*Extracted records*:

-- ==== Sys2Proof/Machine/VectorCross.lean ====
section
/-! DEFINITION. The CROSS class (R116, R128 to R133, R191, R192, R194): reductions, mask scans, compress and expand, lookups,
permutes, slides, expert routing and the index scratchpad. -/
namespace Sys2Proof.Machine

/-! ## Reductions (R128, R129) -/

/-- An integer reduction of the active elements and the scalar input; exact, so their order is irrelevant (R128). -/
def intReduce (w : VWord) (f : Int → Int → Int) : VRun :=
  vpure fun c s =>
    let W := ew w.f
    let r := (s.active c w).foldl (fun a i => f a (readInt w.f (s.vget c w.va W i)))
      (readInt w.f ((c.x w.vb).toNat % 2 ^ W))
    s.vxset w.vd (scalarOf w.f (trunc r W))

/-- A bitwise reduction (R128). -/
def bitReduce (w : VWord) (f : Nat → Nat → Nat) : VRun :=
  vpure fun c s =>
    let W := ew w.f
    let r := (s.active c w).foldl (fun a i => f a (s.vget c w.va W i)) ((c.x w.vb).toNat % 2 ^ W)
    s.vxset w.vd (scalarOf w.f (r % 2 ^ W))

/-- One level of the tree of R129: neighbours at distance w combine, the lower index keeping the result. `j` is the index of
the first entry of the list, which holds every w-th element. -/
def treeLevel (add : Nat → Nat → Nat → Nat) (w : Nat) : Nat → List (Option Nat) → List (Option Nat)
  | j, a :: b :: t =>
    (match a, b with
     | none, y => y
     | x, none => x
     | some x, some y => some (add (j + w) x y)) :: treeLevel add w (j + 2 * w) t
  | _, t => t

/-- The tree: `fuel` levels are enough when 2^fuel is at least the length. -/
def reduceTree (add : Nat → Nat → Nat → Nat) : (fuel w : Nat) → List (Option Nat) → Option Nat
  | 0, _, t => t.head?.join
  | n + 1, w, t => if t.length ≤ 1 then t.head?.join else reduceTree add n (2 * w) (treeLevel add w 0 t)

/-- One addition of VFREDSUM, at an element index (R129). -/
def redAdd (c : VCtx) (w : VWord) (i a b : Nat) : Nat :=
  roundVal w.f (c.rm w) (c.sr i) (fsumExact (c.rm w) [fpDecode w.f a, fpDecode w.f b])

/-- A floating-point minimum or maximum over the active elements (R129). -/
def patReduce (w : VWord) (f : Nat → Nat → Nat → Nat) : VRun :=
  vpure fun c s =>
    let W := ew w.f
    let r := (s.active c w).foldl (fun a i => f w.f a (s.vget c w.va W i)) ((c.x w.vb).toNat % 2 ^ W)
    s.vxset w.vd (BitVec.ofNat 64 r)

/-! ## Mask scans (R130) -/

/-- The elements with act(j). -/
def State.acts (s : State) (c : VCtx) (w : VWord) : List Nat := (s.active c w).filter fun j => s.mbit w.va j

/-! ## Slides and tables (R132, R133) -/

/-- Bits of the register or group of a field at width W (R28, R132). VROUTE's E uses it too: the model's choice (log 124), as R194 does
not say whether the register bytes of vc are RB of one register (R26) or those of the whole group where W exceeds LEW. -/
def groupBits (c : VCtx) (s : State) (W : Nat) : Nat := 8 * c.rb s * groupSize c.lew W

/-! ## The index scratchpad (R191, R192) -/

/-- SET(k): the exclusive or of the eight bytes of a key (R191). -/
def ixSet (k : Word) : Nat := (List.range 8).foldl (fun a j => a ^^^ bits k.toNat (8 * j) 8) 0

/-- Position and value of a key that is present. -/
def ixFind (l : List (Nat × Word × Word)) (k : Word) : Option (Nat × Word) :=
  (l.find? fun e => e.2.1 = k).map fun e => (e.1, e.2.2)

/-- The lowest free way of a key's set, as a position. -/
def ixFree (l : List (Nat × Word × Word)) (k : Word) : Option Nat :=
  ((List.range 16).map fun n => 16 * ixSet k + n).find? fun p => !l.any fun e => e.1 = p

/-- Puts an entry at a position, keeping positions ascending. -/
def ixPut (l : List (Nat × Word × Word)) (p : Nat) (k v : Word) : List (Nat × Word × Word) := assocSet l p (k, v)

/-- IXINS and IXACC of one element: the entries after it, and its mask bit (R192). -/
def ixUpdate (upd : Word → Word) (l : List (Nat × Word × Word)) (k b : Word) : List (Nat × Word × Word) × Bool :=
  match ixFind l k with
  | some (p, v) => (ixPut l p k (upd v), true)
  | none =>
    match ixFree l k with
    | some p => (ixPut l p k b, true)
    | none => (l, false)

def State.ix (s : State) : List (Nat × Word × Word) := (s.core s.me.core).ix
def State.setIx (s : State) (l : List (Nat × Word × Word)) : State :=
  s.setCore s.me.core { s.core s.me.core with ix := l }

/-- The shared loop of IXINS and IXACC: element by element, so a key or value that lies under VD is read as the lower elements
left it (R11, R192). -/
def ixRun (w : VWord) (upd : VCtx → Nat → Word → Word → Word) : VRun :=
  vpure fun c s =>
    let step := fun (a : List (Nat × Word × Word) × Image) (i : Nat) =>
      let b := BitVec.ofNat 64 (vreadImg a.2 (c.rb s) w.vb.toNat 64 i)
      let r := ixUpdate (fun v => upd c i v b) a.1 (BitVec.ofNat 64 (vreadImg a.2 (c.rb s) w.va.toNat 64 i)) b
      (r.1, setBitImg a.2 w.vd.toNat i r.2)
    let r := (s.active c w).foldl step (s.ix, s.me.vregs)
    (s.setIx r.1).setVregs r.2

/-- value + b of IXACC (R192). -/
def ixSum (w : VWord) (c : VCtx) (i : Nat) (v b : Word) : Word :=
  if w.f = 11 then
    BitVec.ofNat 64 (roundVal 11 (c.rm w) (c.sr i) (fsumExact (c.rm w) [fpDecode 11 v.toNat, fpDecode 11 b.toNat]))
  else v + b

/-- What IXDRAIN takes: at most n valid entries from a position, and the cursor after them. -/
def ixTake (l : List (Nat × Word × Word)) (n pos : Nat) : List (Nat × Word × Word) × Nat :=
  let es := (l.filter fun e => pos ≤ e.1).take n
  (es, if es.length < n || n = 0 then (if n = 0 then pos else Nat.max pos 4096) else
    match es.getLast? with
    | some e => e.1 + 1
    | none => pos)

/-! ## Expert routing (R194) -/

/-- One token of VROUTE over the registers as the tokens below it left them: its expert and the counter are read, then the
slot, the v0 bit and the counter are written (R11, R194). The mask is that from before the word. -/
def routeStep (c : VCtx) (w : VWord) (s : State) (m : Image) (i : Nat) : Image :=
  let W := ew w.f
  let rb := c.rb s
  let e := vreadImg m rb w.va.toNat W i
  if s.masked w i || groupBits c s W / W ≤ e then setBitImg m 0 i false
  else
    let k := vreadImg m rb w.vc.toNat W e
    let taken := if k < (c.x w.vb).toNat then setBitImg (vwriteImg m rb w.vd.toNat W i k) 0 i true else setBitImg m 0 i false
    vwriteImg taken rb w.vc.toNat W e (Nat.min (k + 1) (2 ^ W - 1))

/-! ## Scalar results -/

/-- VEXT: element x[VB], 0 at or past VL (R124). -/
def vextRun (w : VWord) : VRun := vpure fun c s =>
    let k := (c.x w.vb).toNat
    s.vxset w.vd (scalarOf w.f (if k < c.vl then s.eget c w.va w.f k else 0))
/-- VEXT as a convoy of its own. -/
def execVext (w : VWord) (s : State) : Result := vectorStep (.vext w) (vextRun w) s

/-- VREDSUM (R128). -/
def vredsumRun (w : VWord) : VRun := intReduce w (· + ·)
/-- VREDSUM as a convoy of its own. -/
def execVredsum (w : VWord) (s : State) : Result := vectorStep (.vredsum w) (vredsumRun w) s

/-- VREDMIN (R128). -/
def vredminRun (w : VWord) : VRun := intReduce w fun a b => if b < a then b else a
/-- VREDMIN as a convoy of its own. -/
def execVredmin (w : VWord) (s : State) : Result := vectorStep (.vredmin w) (vredminRun w) s

/-- VREDMAX (R128). -/
def vredmaxRun (w : VWord) : VRun := intReduce w fun a b => if a < b then b else a
/-- VREDMAX as a convoy of its own. -/
def execVredmax (w : VWord) (s : State) : Result := vectorStep (.vredmax w) (vredmaxRun w) s

/-- VREDAND (R128). -/
def vredandRun (w : VWord) : VRun := bitReduce w (· &&& ·)
/-- VREDAND as a convoy of its own. -/
def execVredand (w : VWord) (s : State) : Result := vectorStep (.vredand w) (vredandRun w) s

/-- VREDOR (R128). -/
def vredorRun (w : VWord) : VRun := bitReduce w (· ||| ·)
/-- VREDOR as a convoy of its own. -/
def execVredor (w : VWord) (s : State) : Result := vectorStep (.vredor w) (vredorRun w) s

/-- VREDXOR (R128). -/
def vredxorRun (w : VWord) : VRun := bitReduce w (· ^^^ ·)
/-- VREDXOR as a convoy of its own. -/
def execVredxor (w : VWord) (s : State) : Result := vectorStep (.vredxor w) (vredxorRun w) s

/-- VFREDSUM: the fixed tree, then the input at index 0 (R129). -/
def vfredsumRun (w : VWord) : VRun := vpure fun c s =>
    let W := ew w.f
    let t := (List.range c.vl).map fun i => if s.masked w i then none else some (s.vget c w.va W i)
    let x := (c.x w.vb).toNat % 2 ^ W
    let r := match reduceTree (redAdd c w) (Nat.log2 c.vl + 1) 1 t with
      | none => x
      | some v => redAdd c w 0 x v
    s.vxset w.vd (BitVec.ofNat 64 r)
/-- VFREDSUM as a convoy of its own. -/
def execVfredsum (w : VWord) (s : State) : Result := vectorStep (.vfredsum w) (vfredsumRun w) s

/-- VFREDMIN (R129). -/
def vfredminRun (w : VWord) : VRun := patReduce w fminPat
/-- VFREDMIN as a convoy of its own. -/
def execVfredmin (w : VWord) (s : State) : Result := vectorStep (.vfredmin w) (vfredminRun w) s

/-- VFREDMAX (R129). -/
def vfredmaxRun (w : VWord) : VRun := patReduce w fmaxPat
/-- VFREDMAX as a convoy of its own. -/
def execVfredmax (w : VWord) (s : State) : Result := vectorStep (.vfredmax w) (vfredmaxRun w) s

/-! ## Mask scans, compress and expand -/

/-- VMPOP (R130). -/
def vmpopRun (w : VWord) : VRun := vpure fun c s => s.vxset w.vd (BitVec.ofNat 64 (s.acts c w).length)
/-- VMPOP as a convoy of its own. -/
def execVmpop (w : VWord) (s : State) : Result := vectorStep (.vmpop w) (vmpopRun w) s

/-- VMFIRST: all ones if there is none (R130). -/
def vmfirstRun (w : VWord) : VRun := vpure fun c s =>
    s.vxset w.vd (match (s.acts c w).head? with | some j => BitVec.ofNat 64 j | none => allOnes)
/-- VMFIRST as a convoy of its own. -/
def execVmfirst (w : VWord) (s : State) : Result := vectorStep (.vmfirst w) (vmfirstRun w) s

/-- VIOTA (R130). -/
def viotaRun (w : VWord) : VRun := vpure fun c s =>
    let a := s.acts c w
    let step := fun (r : Nat × List (Nat × Nat)) (i : Nat) =>
      (if a.contains i then r.1 + 1 else r.1, if s.masked w i then r.2 else r.2 ++ [(i, r.1 % 2 ^ ew w.f)])
    s.vsetAll c w.vd (ew w.f) ((List.range c.vl).foldl step (0, [])).2
/-- VIOTA as a convoy of its own. -/
def execViota (w : VWord) (s : State) : Result := vectorStep (.viota w) (viotaRun w) s

/-- VCOMPRESS (R131). -/
def vcompressRun (w : VWord) : VRun := vpure fun c s =>
    let l := ((List.range c.vl).filter fun i => s.mbit 0 i).map fun i => s.vget c w.va (ew w.f) i
    s.esetAll c w.vd w.f (l.zipIdx.map fun e => (e.2, e.1))
/-- VCOMPRESS as a convoy of its own. -/
def execVcompress (w : VWord) (s : State) : Result := vectorStep (.vcompress w) (vcompressRun w) s

/-- VEXPAND (R131). -/
def vexpandRun (w : VWord) : VRun := vpure fun c s =>
    let l := (List.range c.vl).filter fun i => s.mbit 0 i
    s.esetAll c w.vd w.f (l.zipIdx.map fun e => (e.1, s.vget c w.va (ew w.f) e.2))
/-- VEXPAND as a convoy of its own. -/
def execVexpand (w : VWord) (s : State) : Result := vectorStep (.vexpand w) (vexpandRun w) s

/-! ## Lookups, permutes and slides -/

/-- VLUT: an entry past the table or past the register or group reads 0 (R132). -/
def vlutRun (w : VWord) : VRun := elementwise w fun c s i =>
    let W := ew w.f
    let k := s.vget c w.vb (ew (w.fnBits 0 5)) i
    if k < 2 ^ w.fnBits 5 4 && W * (k + 1) ≤ groupBits c s W then s.vget c w.va W k else 0
/-- VLUT as a convoy of its own. -/
def execVlut (w : VWord) (s : State) : Result := vectorStep (.vlut w) (vlutRun w) s

/-- VPERM: an index at or past VL reads 0 (R132). -/
def vpermRun (w : VWord) : VRun := elementwise w fun c s i =>
    let W := ew w.f
    let k := s.eget c w.vb w.f i
    if k < c.vl then s.vget c w.va W k else 0
/-- VPERM as a convoy of its own. -/
def execVperm (w : VWord) (s : State) : Result := vectorStep (.vperm w) (vpermRun w) s

/-- VSLUP: elements below the offset keep their values (R133). -/
def vslupRun (w : VWord) : VRun := vpure fun c s =>
    let o := (c.x w.vb).toNat
    s.esetAll c w.vd w.f (((s.active c w).filter fun i => o ≤ i).map fun i => (i, s.vget c w.va (ew w.f) (i - o)))
/-- VSLUP as a convoy of its own. -/
def execVslup (w : VWord) (s : State) : Result := vectorStep (.vslup w) (vslupRun w) s

/-- VSLDN (R133). -/
def vsldnRun (w : VWord) : VRun := elementwise w fun c s i =>
    let o := (c.x w.vb).toNat
    if i + o < c.vl then s.vget c w.va (ew w.f) (i + o) else 0
/-- VSLDN as a convoy of its own. -/
def execVsldn (w : VWord) (s : State) : Result := vectorStep (.vsldn w) (vsldnRun w) s

/-- VROUTE: counters are read and written token by token (R194). -/
def vrouteRun (w : VWord) : VRun := vpure fun c s =>
    s.setVregs ((List.range c.vl).foldl (routeStep c w s) s.me.vregs)
/-- VROUTE as a convoy of its own. -/
def execVroute (w : VWord) (s : State) : Result := vectorStep (.vroute w) (vrouteRun w) s

/-! ## The index scratchpad -/

/-- IXINS (R192). -/
def ixinsRun (w : VWord) : VRun := ixRun w fun _ _ _ b => b
/-- IXINS as a convoy of its own. -/
def execIxins (w : VWord) (s : State) : Result := vectorStep (.ixins w) (ixinsRun w) s

/-- IXLOOK, element by element: writes every v0 bit below VL; the mask is read first (R192). -/
def ixlookRun (w : VWord) : VRun := vpure fun c s =>
    let step := fun (m : Image) (i : Nat) =>
      let hit := if s.masked w i then none else ixFind s.ix (BitVec.ofNat 64 (vreadImg m (c.rb s) w.va.toNat 64 i))
      match hit with
      | some h => setBitImg (vwriteImg m (c.rb s) w.vd.toNat 64 i h.2.toNat) 0 i true
      | none => setBitImg m 0 i false
    s.setVregs ((List.range c.vl).foldl step s.me.vregs)
/-- IXLOOK as a convoy of its own. -/
def execIxlook (w : VWord) (s : State) : Result := vectorStep (.ixlook w) (ixlookRun w) s

/-- IXACC (R192). -/
def ixaccRun (w : VWord) : VRun := ixRun w (ixSum w)
/-- IXACC as a convoy of its own. -/
def execIxacc (w : VWord) (s : State) : Result := vectorStep (.ixacc w) (ixaccRun w) s

/-- IXDRAIN: keys to vd, values to vc, the cursor to x[VB] (R192). -/
def ixdrainRun (w : VWord) : VRun := vpure fun c s =>
    if c.vl = 0 then s
    else
      let (es, pos) := ixTake s.ix c.vl (c.x w.vb).toNat
      let s := if w.fnBits 0 1 = 1 then s.setIx (s.ix.filter fun e => !es.contains e) else s
      let s := s.vsetAll c w.vd 64 (es.zipIdx.map fun e => (e.2, e.1.2.1.toNat))
      let s := s.vsetAll c w.vc 64 (es.zipIdx.map fun e => (e.2, e.1.2.2.toNat))
      (s.msetAll 0 ((List.range c.vl).map fun i => (i, decide (i < es.length)))).vxset w.vb (BitVec.ofNat 64 pos)
/-- IXDRAIN as a convoy of its own. -/
def execIxdrain (w : VWord) (s : State) : Result := vectorStep (.ixdrain w) (ixdrainRun w) s

end Sys2Proof.Machine
end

*Problem to work on*:
Copy the entries above exactly, but only from the line holding "after them. -/" through the line holding "let k := (c.x w.vb).toNat", both included.

*Solution for this task*:
/-- What IXDRAIN takes: at most n valid entries from a position, and the cursor after them. -/
def ixTake (l : List (Nat × Word × Word)) (n pos : Nat) : List (Nat × Word × Word) × Nat :=
  let es := (l.filter fun e => pos ≤ e.1).take n
  (es, if es.length < n || n = 0 then (if n = 0 then pos else Nat.max pos 4096) else
    match es.getLast? with
    | some e => e.1 + 1
    | none => pos)

/-! ## Expert routing (R194) -/

/-- One token of VROUTE over the registers as the tokens below it left them: its expert and the counter are read, then the
slot, the v0 bit and the counter are written (R11, R194). The mask is that from before the word. -/
def routeStep (c : VCtx) (w : VWord) (s : State) (m : Image) (i : Nat) : Image :=
  let W := ew w.f
  let rb := c.rb s
  let e := vreadImg m rb w.va.toNat W i
  if s.masked w i || groupBits c s W / W ≤ e then setBitImg m 0 i false
  else
    let k := vreadImg m rb w.vc.toNat W e
    let taken := if k < (c.x w.vb).toNat then setBitImg (vwriteImg m rb w.vd.toNat W i k) 0 i true else setBitImg m 0 i false
    vwriteImg taken rb w.vc.toNat W e (Nat.min (k + 1) (2 ^ W - 1))

/-! ## Scalar results -/

/-- VEXT: element x[VB], 0 at or past VL (R124). -/
def vextRun (w : VWord) : VRun := vpure fun c s =>
    let k := (c.x w.vb).toNat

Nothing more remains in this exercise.